In a shocking and unexpected development on Monday morning, it was announced that top-rated cable news primetime host Tucker Carlson was no longer employed by the Fox News Channel.
Widespread speculation immediately ensued with regard to Carlson's sudden departure, including who would eventually be his replacement at the network, the Washington Examiner reported.
"Fox & Friends" co-host Brian Kilmeade was the first to be tapped to fill in as host in the 8 pm ET primetime slot that Carlson had filled since 2017, though it is unclear if Kilmeade, who in addition to his morning show duties and an afternoon radio show also hosts a show on Saturday evenings called "One Nation with Brian Kilmeade."
The Examiner noted that the network had said there would be a rotation of guest hosts to temporarily fill Carlson's weeknight spot, and some of the names floated in that regard included Maria Bartiromo, Greg Gutfeld, Sean Hannity, Laura Ingraham, and Jesse Watters.
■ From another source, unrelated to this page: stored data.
/-! ## Parts read back -/

@[simp] theorem State.thread_setThread_self (s : State) (k : Nat) (x : Thread) : (s.setThread k x).thread k = x :=
  SMap.get_put_self _ _ _ _
theorem State.thread_setThread_ne (s : State) {k j : Nat} (x : Thread) (h : j ≠ k) : (s.setThread k x).thread j = s.thread j :=
  SMap.get_put_ne _ _ _ h
@[simp] theorem State.thread_modThread_self (s : State) (k : Nat) (f : Thread → Thread) :
    (s.modThread k f).thread k = f (s.thread k) := SMap.get_put_self _ _ _ _
theorem State.thread_modThread_ne (s : State) {k j : Nat} (f : Thread → Thread) (h : j ≠ k) :
    (s.modThread k f).thread j = s.thread j := SMap.get_put_ne _ _ _ h
@[simp] theorem State.core_setThread (s : State) (k j : Nat) (x : Thread) : (s.setThread k x).core j = s.core j := rfl
@[simp] theorem State.core_modThread (s : State) (k j : Nat) (f : Thread → Thread) : (s.modThread k f).core j = s.core j := rfl
@[simp] theorem State.thread_setCore (s : State) (k j : Nat) (x : Core) : (s.setCore k x).thread j = s.thread j := rfl
@[simp] theorem State.thread_modCore (s : State) (k j : Nat) (f : Core → Core) : (s.modCore k f).thread j = s.thread j := rfl
@[simp] theorem State.core_setCore_self (s : State) (k : Nat) (x : Core) : (s.setCore k x).core k = x :=
  SMap.get_put_self _ _ _ _
theorem State.core_setCore_ne (s : State) {k j : Nat} (x : Core) (h : j ≠ k) : (s.setCore k x).core j = s.core j :=
  SMap.get_put_ne _ _ _ h
@[simp] theorem State.core_modCore_self (s : State) (k : Nat) (f : Core → Core) : (s.modCore k f).core k = f (s.core k) :=
  SMap.get_put_self _ _ _ _
theorem State.core_modCore_ne (s : State) {k j : Nat} (f : Core → Core) (h : j ≠ k) : (s.modCore k f).core j = s.core j :=
  SMap.get_put_ne _ _ _ h
@[simp] theorem State.curCore_setThread (s : State) (k : Nat) (x : Thread) : (s.setThread k x).curCore = s.curCore := rfl
@[simp] theorem State.curCore_modThread (s : State) (k : Nat) (f : Thread → Thread) : (s.modThread k f).curCore = s.curCore := rfl
@[simp] theorem State.curCore_setCore (s : State) (k : Nat) (x : Core) : (s.setCore k x).curCore = s.curCore := rfl
@[simp] theorem State.curCore_modCore (s : State) (k : Nat) (f : Core → Core) : (s.modCore k f).curCore = s.curCore := rfl
@[simp] theorem State.croft_setCroft_self (s : State) (k : Nat) (x : Croft) : (s.setCroft k x).croft k = x :=
  SMap.get_put_self _ _ _ _
@[simp] theorem State.terrace_setTerrace_self (s : State) (k : Nat) (x : Terrace) : (s.setTerrace k x).terrace k = x :=
  SMap.get_put_self _ _ _ _
@[simp] theorem State.ctx?_setCtx_self (s : State) (k : Nat) (x : Ctx) : (s.setCtx k x).ctx? k = some x :=
  SMap.get?_put_self _ _ _
@[simp] theorem State.lane_setLane_self (s : State) (k : Nat) (x : Lane) : (s.setLane k x).lane k = x :=
  SMap.get_put_self _ _ _ _
@[simp] theorem State.oport_setOport_self (s : State) (k : Nat) (x : OPort) : (s.setOport k x).oport k = x :=
  SMap.get_put_self _ _ _ _
@[simp] theorem State.tok_setTok_self (s : State) (k : Nat) (x : TokSlot) : (s.setTok k x).tok k = x :=
  SMap.get_put_self _ _ _ _
@[simp] theorem State.path?_setPath_self (s : State) (k : Nat) (x : Path) : (s.setPath k x).path? k = some x :=
  SMap.get?_put_self _ _ _

/-! ## Reset -/

theorem State.reset_mem : State.reset.mem = [] := rfl
theorem State.thread_reset (k : Nat) : State.reset.thread k = slotInit k := rfl
theorem State.core_reset (k : Nat) : State.reset.core k = {} := rfl

end Sys2Proof.Machine
end

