/-! ## Which patterns are finite -/

/-- The pattern is neither an infinity nor a NaN (R66). -/
def FFmt.FinitePat (f : FFmt) (p : Nat) : Prop :=
  ¬ (f.nan = .ieee ∧ p / 2 ^ f.mbits % 2 ^ f.ebits = 2 ^ f.ebits - 1) ∧
    ¬ (f.nan = .e4 ∧ p / 2 ^ f.mbits % 2 ^ f.ebits = 2 ^ f.ebits - 1 ∧ p % 2 ^ f.mbits = 2 ^ f.mbits - 1)
theorem FFmt.value_ieee {f : FFmt} {p : Nat} (h : f.nan = .ieee) (he : p / 2 ^ f.mbits % 2 ^ f.ebits = 2 ^ f.ebits - 1) :
    f.value p = if p % 2 ^ f.mbits = 0 then .inf (p / f.signBit % 2 == 1) else .nan := by
  rw [value, if_pos ⟨h, he⟩]
theorem FFmt.value_e4 {f : FFmt} {p : Nat} (h : f.nan = .e4) (he : p / 2 ^ f.mbits % 2 ^ f.ebits = 2 ^ f.ebits - 1)
    (hm : p % 2 ^ f.mbits = 2 ^ f.mbits - 1) : f.value p = .nan := by
  rw [value, if_neg (by simp [h]), if_pos ⟨h, he, hm⟩]
theorem FFmt.value_finite {f : FFmt} {p : Nat} (h : f.FinitePat p) :
    f.value p = if p / 2 ^ f.mbits % 2 ^ f.ebits = 0 then .fin (p / f.signBit % 2 == 1) (p % 2 ^ f.mbits) (f.emin - f.mbits)
      else .fin (p / f.signBit % 2 == 1) (2 ^ f.mbits + p % 2 ^ f.mbits) (((p / 2 ^ f.mbits % 2 ^ f.ebits : Nat) : Int) - f.bias - f.mbits) := by
  rw [value, if_neg h.1, if_neg h.2]
theorem FFmt.finitePat_of_is {f : FFmt} {p : Nat} {v : ℝ} (h : (f.value p).Is v) : f.FinitePat p := by
  constructor
  · rintro ⟨h1, h2⟩
    rw [value_ieee h1 h2] at h
    split at h
    · exact FV.not_inf_is h
    · exact FV.not_nan_is h
  · rintro ⟨h1, h2, h3⟩
    rw [value_e4 h1 h2 h3] at h
    exact FV.not_nan_is h
theorem FFmt.signBit_eq (f : FFmt) : f.signBit = 2 ^ f.ebits * 2 ^ f.mbits := by rw [signBit, pow_add]
theorem FFmt.signBit_pos (f : FFmt) : 0 < f.signBit := Nat.two_pow_pos _
/-- The exponent field of a pattern, and the mantissa field, do not see its sign. -/
theorem FFmt.expField_eq (f : FFmt) (p : Nat) : p / 2 ^ f.mbits % 2 ^ f.ebits = p % f.signBit / 2 ^ f.mbits := by
  rw [f.signBit_eq, Nat.mul_comm, Nat.mod_mul_right_div_self]
theorem FFmt.mantField_eq (f : FFmt) (p : Nat) : p % 2 ^ f.mbits = p % f.signBit % 2 ^ f.mbits := by
  rw [f.signBit_eq, Nat.mod_mul_left_mod]
/-- The finite patterns are those up to the largest finite one, with either sign. -/
theorem FFmt.Regular.finitePat_iff {f : FFmt} (hf : f.Regular) (p : Nat) : f.FinitePat p ↔ p % f.signBit ≤ f.maxPat := by
  have hlt : p % f.signBit < 2 ^ f.ebits * 2 ^ f.mbits := f.signBit_eq ▸ Nat.mod_lt _ f.signBit_pos
  have hm : 0 < 2 ^ f.mbits := Nat.two_pow_pos _
  rw [FinitePat, f.expField_eq, f.mantField_eq]
  generalize p % f.signBit = q at *
  have hdm := Nat.div_add_mod q (2 ^ f.mbits)
  have hq : q / 2 ^ f.mbits < 2 ^ f.ebits := Nat.div_lt_of_lt_mul (by rwa [Nat.mul_comm])
  have hmod : q % 2 ^ f.mbits < 2 ^ f.mbits := Nat.mod_lt _ hm
  have hm2 : 2 ^ 1 ≤ 2 ^ f.mbits := Nat.pow_le_pow_right (by decide) hf.mbits_pos
  have he4 : 2 ^ 2 ≤ 2 ^ f.ebits := Nat.pow_le_pow_right (by decide) hf.ebits_le
  obtain ⟨E, hE⟩ : ∃ E, 2 ^ f.ebits = E + 1 := ⟨_, (Nat.sub_add_cancel (Nat.two_pow_pos _)).symm⟩
  have hsb := f.signBit_eq
  rw [hE] at hlt hq hsb he4 ⊢
  rw [Nat.add_sub_cancel]
  rw [Nat.add_one_mul] at hlt hsb
  have hEm : 1 * 2 ^ f.mbits ≤ E * 2 ^ f.mbits := Nat.mul_le_mul_right _ (by omega)
  have hlast (h : q / 2 ^ f.mbits = E) : q = E * 2 ^ f.mbits + q % 2 ^ f.mbits := by
    rw [h, Nat.mul_comm] at hdm; omega
  have hbelow (h : q / 2 ^ f.mbits ≠ E) : q < E * 2 ^ f.mbits := by
    have : (q / 2 ^ f.mbits + 1) * 2 ^ f.mbits ≤ E * 2 ^ f.mbits := Nat.mul_le_mul_right _ (by omega)
    rw [Nat.add_one_mul, Nat.mul_comm _ (2 ^ f.mbits)] at this
    omega
  cases hn : f.nan with
  | none => simp only [reduceCtorEq, false_and, not_false_eq_true, true_and, maxPat, hn, true_iff, hsb]; omega
  | ieee =>
    simp only [reduceCtorEq, false_and, not_false_eq_true, true_and, and_true, maxPat, hn, hE, Nat.add_sub_cancel]
    exact ⟨fun h => by have := hbelow h; omega, fun h h' => by have := hlast h'; omega⟩
  | e4 =>
    simp only [reduceCtorEq, false_and, not_false_eq_true, true_and, maxPat, hn, hsb]
    by_cases h : q / 2 ^ f.mbits = E
    · have := hlast h
      rw [h]
      omega
    · have := hbelow h
      exact ⟨fun _ => by omega, fun _ h' => h h'.1⟩
theorem FFmt.maxPat_lt_signBit (f : FFmt) : f.maxPat < f.signBit := by
  have hs := f.signBit_eq
  have hm : 0 < 2 ^ f.mbits := Nat.two_pow_pos _
  have he : 0 < 2 ^ f.ebits := Nat.two_pow_pos _
  have h1 := Nat.mul_pos he hm
  have h2 : (2 ^ f.ebits - 1) * 2 ^ f.mbits = 2 ^ f.ebits * 2 ^ f.mbits - 2 ^ f.mbits := Nat.sub_one_mul _ _
  unfold maxPat
  split <;> omega

/-! ## The value of a finite pattern (R67) -/

theorem FFmt.two_pow_width (f : FFmt) : 2 ^ f.width = 2 * f.signBit := by rw [width, signBit, Nat.add_assoc, pow_add, pow_one]
/-- The sign bit of a pattern, as the model reads it. -/
theorem FFmt.sign_of_lt {f : FFmt} {p : Nat} (h : p < 2 ^ f.width) : (p / f.signBit % 2 == 1) = decide (f.signBit ≤ p) := by
  rw [f.two_pow_width] at h
  rcases Nat.lt_or_ge p f.signBit with hlt | hge
  · rw [Nat.div_eq_of_lt hlt, decide_eq_false (by omega)]; rfl
  · rw [Nat.div_eq_of_lt_le (by omega) (by omega : p < (1 + 1) * f.signBit), decide_eq_true hge]; rfl
/-- The exponent that the model gives a normal pattern, in spacings of the smallest subnormal. -/
theorem FFmt.zpow_normal (f : FFmt) {e : Nat} (he : e ≠ 0) : (2 : ℝ) ^ ((e : Int) - f.bias - f.mbits) = 2 ^ (e - 1) * f.unit := by
  rw [unit, ← zpow_natCast, ← zpow_add₀ two_ne_zero, emin]
  congr 1
  omega
theorem FFmt.value_is {f : FFmt} {p : Nat} (h : f.FinitePat p) :
    (f.value p).Is (signFactor (p / f.signBit % 2 == 1) * (f.units (p % f.signBit) * f.unit)) := by
  rw [f.value_finite h, units, f.expField_eq, f.mantField_eq]
  split
  · rw [FV.fin_is_iff, mul_assoc]; rfl
  · next he => rw [FV.fin_is_iff, f.zpow_normal he]; push_cast; ring
theorem FFmt.Regular.finitePat_of_le {f : FFmt} (hf : f.Regular) {p : Nat} (h : p ≤ f.maxPat) : f.FinitePat p := by
  rwa [hf.finitePat_iff, Nat.mod_eq_of_lt (h.trans_lt f.maxPat_lt_signBit)]
/-- A pattern without sign that is finite. -/
theorem FFmt.Regular.value_pos_is {f : FFmt} (hf : f.Regular) {p : Nat} (h : p ≤ f.maxPat) : (f.value p).Is (f.units p * f.unit) := by
  have hlt : p < f.signBit := h.trans_lt f.maxPat_lt_signBit
  have hv := f.value_is (hf.finitePat_of_le h)
  rwa [Nat.div_eq_of_lt hlt, Nat.mod_eq_of_lt hlt, show ((0 % 2 : Nat) == 1) = false from rfl, signFactor, if_neg Bool.false_ne_true,
    one_mul] at hv
/-- The largest finite pattern has the largest value. -/
theorem FFmt.Regular.value_le_top {f : FFmt} (hf : f.Regular) {p : Nat} {v top : ℝ} (hv : (f.value p).Is v)
    (ht : (f.value f.maxPat).Is top) : v ≤ top := by
  have hp := f.finitePat_of_is hv
  rw [hv.unique (f.value_is hp), ht.unique (hf.value_pos_is le_rfl)]
  have hle : (f.units (p % f.signBit) : ℝ) ≤ f.units f.maxPat := by
    exact_mod_cast f.units_strictMono.monotone ((hf.finitePat_iff p).1 hp)
  have hx : (f.units (p % f.signBit) : ℝ) * f.unit ≤ f.units f.maxPat * f.unit := mul_le_mul_of_nonneg_right hle f.unit_pos.le
  have h0 : 0 ≤ (f.units (p % f.signBit) : ℝ) * f.unit := mul_nonneg (Nat.cast_nonneg _) f.unit_pos.le
  rcases signFactor_eq (p / f.signBit % 2 == 1) with h | h <;> rw [h] <;> linarith

end Sys2Proof.Machine
end

section
/-! # Rounding (R74 to R77, R80) -/
open Sys2Proof
namespace Sys2Proof.Machine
Fox News announced on Monday that it and Carlson had "agreed to part ways" and that "We thank him for his service to the network as a host and prior to that as a contributor."
The announcement noted that "Fox News Tonight" would air during the 8 pm timeslot with "a rotation of various Fox News personalities" as hosts for the interim until a permanent new host and program could be named.
It was also noted that the Friday edition of "Tucker Carlson Tonight," which first launched in 2016, was the final episode of that top-rated program.
Given the close proximity of Carlson's unexpected ouster from Fox News and the network's massive settlement of a lawsuit from Dominion Voting Systems for $787.5 million, there had been some speculation of a possible connection between those two events, but Axios reported that that wasn't the case.
Per an unnamed source described as "familiar with the situation," Carlson's firing -- which was said to have been decided on Friday by Fox Corporation CEO Lachlan Murdoch and Fox News CEO Suzanne Scott -- was not a stipulation within the terms of the settlement agreement in the defamation lawsuit focused on alleged false claims by Fox News personalities following the 2020 election.
The outlet also noted that when asked if Carlson being fired was part of the agreement, a spokesperson for Dominion replied, "Nothing from us on that right now."
The Hill reported that in addition to the Dominion settlement agreement with Fox News, there were a number of other speculative reasons for Carlson's sudden firing, some more conspiratorial than others, including that the Dominion case had rendered Carlson too costly for the network to keep and perhaps had resulted in a loss of viewers after private messages were revealed that showed Carlson, among others at the network, saying one thing on-air while saying completely different things behind the scenes.
Another plausible reason is that Carlson was directly named in a separate lawsuit filed recently by a former network employee, Abby Grossberg, who alleged a "misogynistic environment" on Carlson's program that "subjugates women based on vile sexist stereotypes, typecasts religious minorities and belittles their traditions, and demonstrates little to no regard for those suffering from mental illness."
Now, aside from why he was fired and who might ultimately replace him, CBS News reported that one of the biggest unanswered questions is where Carlson will go from here and whether his legion of loyal viewers -- he averaged around 3 million every night -- would similarly ditch Fox News and follow their favorite outspoken host.
The broadcast network noted that conservative outlets like One America News Network and TheBlaze immediately offered Carlson a job, as did the conservative think tank Heritage Foundation. Newsmax and video-sharing platform Rumble also issued comments regarding Carlson's departure from Fox News but didn't publicly invite him to join.